**Work task:** Your answer should be the lines from the one containing "unfold execDevnum" through the final line below, copied exactly.

▬▬▬▬▬▬▬▬▬▬

theorem applyChange_keeps {s₀ s : State} (hk : Keeps s₀ s) (c : MirrorChange) : Keeps s₀ (applyChange s c) := by
  unfold applyChange
  try dsimp only
  repeat' first | with_reducible assumption | with_reducible apply setTwin_keeps | with_reducible apply wr_keeps | (with_reducible apply keeps_foldl) | (with_reducible intro _ _ _) | (intro g; exact getTile_wf (by assumption) _ g) | with_reducible apply keeps_ite_snd | with_reducible apply keeps_ite_fst | split | (with_reducible intro _) | (dsimp only) | (with_reducible refine keeps_fst ?_ (by with_reducible assumption)) | (with_reducible refine keeps_snd ?_ (by with_reducible assumption)) | (with_reducible refine keeps_opt ?_ (by with_reducible assumption)) | with_reducible exact opt_none | with_reducible apply opt_some | (with_reducible refine keeps_mk ?_ rfl rfl rfl rfl rfl rfl rfl) | (with_reducible apply tile_foldl) | (with_reducible refine tile_mk ?_ rfl)

theorem setResult_keeps {s₀ s : State} (hk : Keeps s₀ s) (e : Status) : Keeps s₀ (setResult s e) := by
  unfold setResult
  try dsimp only
  repeat' first | with_reducible assumption | with_reducible apply setTwin_keeps | with_reducible apply objSetN_keeps | (with_reducible apply keeps_foldl) | (with_reducible intro _ _ _) | (intro g; exact getTile_wf (by assumption) _ g) | with_reducible apply keeps_ite_snd | with_reducible apply keeps_ite_fst | split | (with_reducible intro _) | (dsimp only) | (with_reducible refine keeps_fst ?_ (by with_reducible assumption)) | (with_reducible refine keeps_snd ?_ (by with_reducible assumption)) | (with_reducible refine keeps_opt ?_ (by with_reducible assumption)) | with_reducible exact opt_none | with_reducible apply opt_some | (with_reducible refine keeps_mk ?_ rfl rfl rfl rfl rfl rfl rfl) | (with_reducible apply tile_foldl) | (with_reducible refine tile_mk ?_ rfl)

theorem doMirrorChange_keeps {s₀ s : State} (hk : Keeps s₀ s) (op : Nat) : Keeps s₀ (doMirrorChange s op) := by
  unfold doMirrorChange
  try dsimp only
  repeat' first | with_reducible assumption | with_reducible apply objSetN_keeps | with_reducible apply setTwin_keeps | with_reducible apply sendLink_keeps | (with_reducible apply keeps_foldl) | (with_reducible intro _ _ _) | (intro g; exact getTile_wf (by assumption) _ g) | with_reducible apply keeps_ite_snd | with_reducible apply keeps_ite_fst | split | (with_reducible intro _) | (dsimp only) | (with_reducible refine keeps_fst ?_ (by with_reducible assumption)) | (with_reducible refine keeps_snd ?_ (by with_reducible assumption)) | (with_reducible refine keeps_opt ?_ (by with_reducible assumption)) | with_reducible exact opt_none | with_reducible apply opt_some | (with_reducible refine keeps_mk ?_ rfl rfl rfl rfl rfl rfl rfl) | (with_reducible apply tile_foldl) | (with_reducible refine tile_mk ?_ rfl)

theorem execMirrorAdd_keeps {s₀ s : State} (hk : Keeps s₀ s)  : OutKeeps s₀ (execMirrorAdd s) := by
  unfold execMirrorAdd
  first | apply whenRunning_keeps hk | apply out_next
  try dsimp only
  repeat' first | with_reducible assumption | with_reducible apply whenRunning_keeps | with_reducible apply doMirrorChange_keeps | (with_reducible apply keeps_foldl) | (with_reducible intro _ _ _) | (intro g; exact getTile_wf (by assumption) _ g) | with_reducible apply keeps_ite_snd | with_reducible apply keeps_ite_fst | split | (with_reducible intro _) | (dsimp only) | (with_reducible refine keeps_fst ?_ (by with_reducible assumption)) | (with_reducible refine keeps_snd ?_ (by with_reducible assumption)) | (with_reducible refine keeps_opt ?_ (by with_reducible assumption)) | with_reducible exact opt_none | with_reducible apply opt_some | (with_reducible apply tile_foldl) | (with_reducible refine tile_mk ?_ rfl)

theorem execMirrorRemove_keeps {s₀ s : State} (hk : Keeps s₀ s)  : OutKeeps s₀ (execMirrorRemove s) := by
  unfold execMirrorRemove
  first | apply whenRunning_keeps hk | apply out_next
  try dsimp only
  repeat' first | with_reducible assumption | with_reducible apply whenRunning_keeps | with_reducible apply doMirrorChange_keeps | (with_reducible apply keeps_foldl) | (with_reducible intro _ _ _) | (intro g; exact getTile_wf (by assumption) _ g) | with_reducible apply keeps_ite_snd | with_reducible apply keeps_ite_fst | split | (with_reducible intro _) | (dsimp only) | (with_reducible refine keeps_fst ?_ (by with_reducible assumption)) | (with_reducible refine keeps_snd ?_ (by with_reducible assumption)) | (with_reducible refine keeps_opt ?_ (by with_reducible assumption)) | with_reducible exact opt_none | with_reducible apply opt_some | (with_reducible apply tile_foldl) | (with_reducible refine tile_mk ?_ rfl)

theorem endChange_keeps {s₀ s : State} (hk : Keeps s₀ s) (c : MirrorChange) (rest : List MirrorChange) (e : Status) : Keeps s₀ (endChange s c rest e) := by
  unfold endChange
  try dsimp only
  repeat' first | with_reducible assumption | with_reducible apply setTwin_keeps | with_reducible apply setResult_keeps | with_reducible apply sendLink_keeps | (with_reducible apply keeps_foldl) | (with_reducible intro _ _ _) | (intro g; exact getTile_wf (by assumption) _ g) | with_reducible apply keeps_ite_snd | with_reducible apply keeps_ite_fst | split | (with_reducible intro _) | (dsimp only) | (with_reducible refine keeps_fst ?_ (by with_reducible assumption)) | (with_reducible refine keeps_snd ?_ (by with_reducible assumption)) | (with_reducible refine keeps_opt ?_ (by with_reducible assumption)) | with_reducible exact opt_none | with_reducible apply opt_some | (with_reducible refine keeps_mk ?_ rfl rfl rfl rfl rfl rfl rfl) | (with_reducible apply tile_foldl) | (with_reducible refine tile_mk ?_ rfl)

theorem changeArrives_keeps {s₀ s : State} (hk : Keeps s₀ s) (c : MirrorChange) : Keeps s₀ (changeArrives s c) := by
  unfold changeArrives
  try dsimp only
  repeat' first | with_reducible assumption | with_reducible apply setTwin_keeps | with_reducible apply endChange_keeps | with_reducible apply applyChange_keeps | with_reducible apply sendLink_keeps | with_reducible apply setResult_keeps | (with_reducible apply keeps_foldl) | (with_reducible intro _ _ _) | (intro g; exact getTile_wf (by assumption) _ g) | with_reducible apply keeps_ite_snd | with_reducible apply keeps_ite_fst | split | (with_reducible intro _) | (dsimp only) | (with_reducible refine keeps_fst ?_ (by with_reducible assumption)) | (with_reducible refine keeps_snd ?_ (by with_reducible assumption)) | (with_reducible refine keeps_opt ?_ (by with_reducible assumption)) | with_reducible exact opt_none | with_reducible apply opt_some | (with_reducible refine keeps_mk ?_ rfl rfl rfl rfl rfl rfl rfl) | (with_reducible apply tile_foldl) | (with_reducible refine tile_mk ?_ rfl)

theorem execMirrorChangeApply_keeps {s₀ s : State} (hk : Keeps s₀ s) (rx : Option MirrorChange) : OutKeeps s₀ (execMirrorChangeApply rx s) := by
  unfold execMirrorChangeApply
  first | apply whenRunning_keeps hk | apply out_next
  try dsimp only
  repeat' first | with_reducible assumption | with_reducible apply whenRunning_keeps | with_reducible apply changeArrives_keeps | with_reducible apply endChange_keeps | with_reducible apply sendLink_keeps | with_reducible apply setTwin_keeps | (with_reducible apply keeps_foldl) | (with_reducible intro _ _ _) | (intro g; exact getTile_wf (by assumption) _ g) | with_reducible apply keeps_ite_snd | with_reducible apply keeps_ite_fst | split | (with_reducible intro _) | (dsimp only) | (with_reducible refine keeps_fst ?_ (by with_reducible assumption)) | (with_reducible refine keeps_snd ?_ (by with_reducible assumption)) | (with_reducible refine keeps_opt ?_ (by with_reducible assumption)) | with_reducible exact opt_none | with_reducible apply opt_some | (with_reducible refine keeps_mk ?_ rfl rfl rfl rfl rfl rfl rfl) | (with_reducible apply tile_foldl) | (with_reducible refine tile_mk ?_ rfl)

theorem execMirrorSyncDone_keeps {s₀ s : State} (hk : Keeps s₀ s) (entry : Fin 64) : OutKeeps s₀ (execMirrorSyncDone entry s) := by
  unfold execMirrorSyncDone
  first | apply whenRunning_keeps hk | apply out_next
  try dsimp only
  repeat' first | with_reducible assumption | with_reducible apply whenRunning_keeps | with_reducible apply setTwin_keeps | with_reducible apply setFld_keeps | (with_reducible apply keeps_foldl) | (with_reducible intro _ _ _) | (intro g; exact getTile_wf (by assumption) _ g) | with_reducible apply keeps_ite_snd | with_reducible apply keeps_ite_fst | split | (with_reducible intro _) | (dsimp only) | (with_reducible refine keeps_fst ?_ (by with_reducible assumption)) | (with_reducible refine keeps_snd ?_ (by with_reducible assumption)) | (with_reducible refine keeps_opt ?_ (by with_reducible assumption)) | with_reducible exact opt_none | with_reducible apply opt_some | (with_reducible refine keeps_mk ?_ rfl rfl rfl rfl rfl rfl rfl) | (with_reducible apply tile_foldl) | (with_reducible refine tile_mk ?_ rfl)

theorem setDevnum_keeps {s₀ s : State} (hk : Keeps s₀ s) (v : Nat) : Keeps s₀ (setDevnum s v) := by
  unfold setDevnum
  try dsimp only
  repeat' first | with_reducible assumption | with_reducible apply objSetN_keeps | with_reducible apply setFab_keeps | (with_reducible apply keeps_foldl) | (with_reducible intro _ _ _) | (intro g; exact getTile_wf (by assumption) _ g) | (intro g; exact g.peers) | with_reducible apply keeps_ite_snd | with_reducible apply keeps_ite_fst | split | (with_reducible intro _) | (dsimp only) | (with_reducible refine keeps_fst ?_ (by with_reducible assumption)) | (with_reducible refine keeps_snd ?_ (by with_reducible assumption)) | (with_reducible refine keeps_opt ?_ (by with_reducible assumption)) | with_reducible exact opt_none | with_reducible apply opt_some | (with_reducible refine keeps_mk ?_ rfl rfl rfl rfl rfl rfl rfl) | (with_reducible apply tile_foldl) | (with_reducible refine tile_mk ?_ rfl)

theorem execDevnum_keeps {s₀ s : State} (hk : Keeps s₀ s) (v : BitVec 32) : OutKeeps s₀ (execDevnum v s) := by
  unfold execDevnum
  first | apply whenRunning_keeps hk | apply out_next
  try dsimp only
  repeat' first | with_reducible assumption | with_reducible apply setDevnum_keeps | (with_reducible apply keeps_foldl) | (with_reducible intro _ _ _) | (intro g; exact getTile_wf (by assumption) _ g) | with_reducible apply keeps_ite_snd | with_reducible apply keeps_ite_fst | split | (with_reducible intro _) | (dsimp only) | (with_reducible refine keeps_fst ?_ (by with_reducible assumption)) | (with_reducible refine keeps_snd ?_ (by with_reducible assumption)) | (with_reducible refine keeps_opt ?_ (by with_reducible assumption)) | with_reducible exact opt_none | with_reducible apply opt_some | (with_reducible apply tile_foldl) | (with_reducible refine tile_mk ?_ rfl)

end Sys2Proof.Machine
end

▬▬▬▬▬▬▬▬▬▬

**Exercise result:**
  unfold execDevnum
  first | apply whenRunning_keeps hk | apply out_next
  try dsimp only
  repeat' first | with_reducible assumption | with_reducible apply setDevnum_keeps | (with_reducible apply keeps_foldl) | (with_reducible intro _ _ _) | (intro g; exact getTile_wf (by assumption) _ g) | with_reducible apply keeps_ite_snd | with_reducible apply keeps_ite_fst | split | (with_reducible intro _) | (dsimp only) | (with_reducible refine keeps_fst ?_ (by with_reducible assumption)) | (with_reducible refine keeps_snd ?_ (by with_reducible assumption)) | (with_reducible refine keeps_opt ?_ (by with_reducible assumption)) | with_reducible exact opt_none | with_reducible apply opt_some | (with_reducible apply tile_foldl) | (with_reducible refine tile_mk ?_ rfl)

end Sys2Proof.Machine
end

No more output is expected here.